(Stored items)
──────

/-- Decoding of the bytes at the PC, any bytes at all: too few of them are `truncated`. -/
noncomputable def decode (bs : List Byte) : Except Reject Instr :=
  match bs with
  | b0 :: b1 :: b2 :: b3 :: rest =>
    let w := wordOfBytes b0 b1 b2 b3
    if isLong w then
      match rest with
      | c0 :: c1 :: c2 :: c3 :: _ => decodeWord w (wordOfBytes c0 c1 c2 c3)
      | _ => .error .truncated
    else decodeWord w 0
  | _ => .error .truncated

/-- A field's place in a word. -/
def place {n : Nat} (x : BitVec n) (lo : Nat) : Nat := x.toNat * 2 ^ lo
/-- Words with one to six fields placed over their fixed bits `m` (R54). -/
def enc1 {n1 : Nat} (m : Nat) (x1 : BitVec n1) (l1 : Nat) : Nat := m + place x1 l1
/-- Two fields. -/
def enc2 {n1 n2 : Nat} (m : Nat) (x1 : BitVec n1) (l1 : Nat) (x2 : BitVec n2) (l2 : Nat) : Nat :=
  enc1 m x1 l1 + place x2 l2
/-- Three fields. -/
def enc3 {n1 n2 n3 : Nat} (m : Nat) (x1 : BitVec n1) (l1 : Nat) (x2 : BitVec n2) (l2 : Nat) (x3 : BitVec n3) (l3 : Nat) :
    Nat := enc2 m x1 l1 x2 l2 + place x3 l3
/-- Four fields. -/
def enc4 {n1 n2 n3 n4 : Nat} (m : Nat) (x1 : BitVec n1) (l1 : Nat) (x2 : BitVec n2) (l2 : Nat) (x3 : BitVec n3) (l3 : Nat)
    (x4 : BitVec n4) (l4 : Nat) : Nat := enc3 m x1 l1 x2 l2 x3 l3 + place x4 l4
/-- Five fields. -/
def enc5 {n1 n2 n3 n4 n5 : Nat} (m : Nat) (x1 : BitVec n1) (l1 : Nat) (x2 : BitVec n2) (l2 : Nat) (x3 : BitVec n3) (l3 : Nat)
    (x4 : BitVec n4) (l4 : Nat) (x5 : BitVec n5) (l5 : Nat) : Nat := enc4 m x1 l1 x2 l2 x3 l3 x4 l4 + place x5 l5
/-- Six fields. -/
def enc6 {n1 n2 n3 n4 n5 n6 : Nat} (m : Nat) (x1 : BitVec n1) (l1 : Nat) (x2 : BitVec n2) (l2 : Nat) (x3 : BitVec n3) (l3 : Nat)
    (x4 : BitVec n4) (l4 : Nat) (x5 : BitVec n5) (l5 : Nat) (x6 : BitVec n6) (l6 : Nat) : Nat :=
  enc5 m x1 l1 x2 l2 x3 l3 x4 l4 x5 l5 + place x6 l6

──────

> **What is required**:
Given the word "wordOfBytes", show every line of the records that contains it.

> **Response below**:
    let w := wordOfBytes b0 b1 b2 b3
      | c0 :: c1 :: c2 :: c3 :: _ => decodeWord w (wordOfBytes c0 c1 c2 c3)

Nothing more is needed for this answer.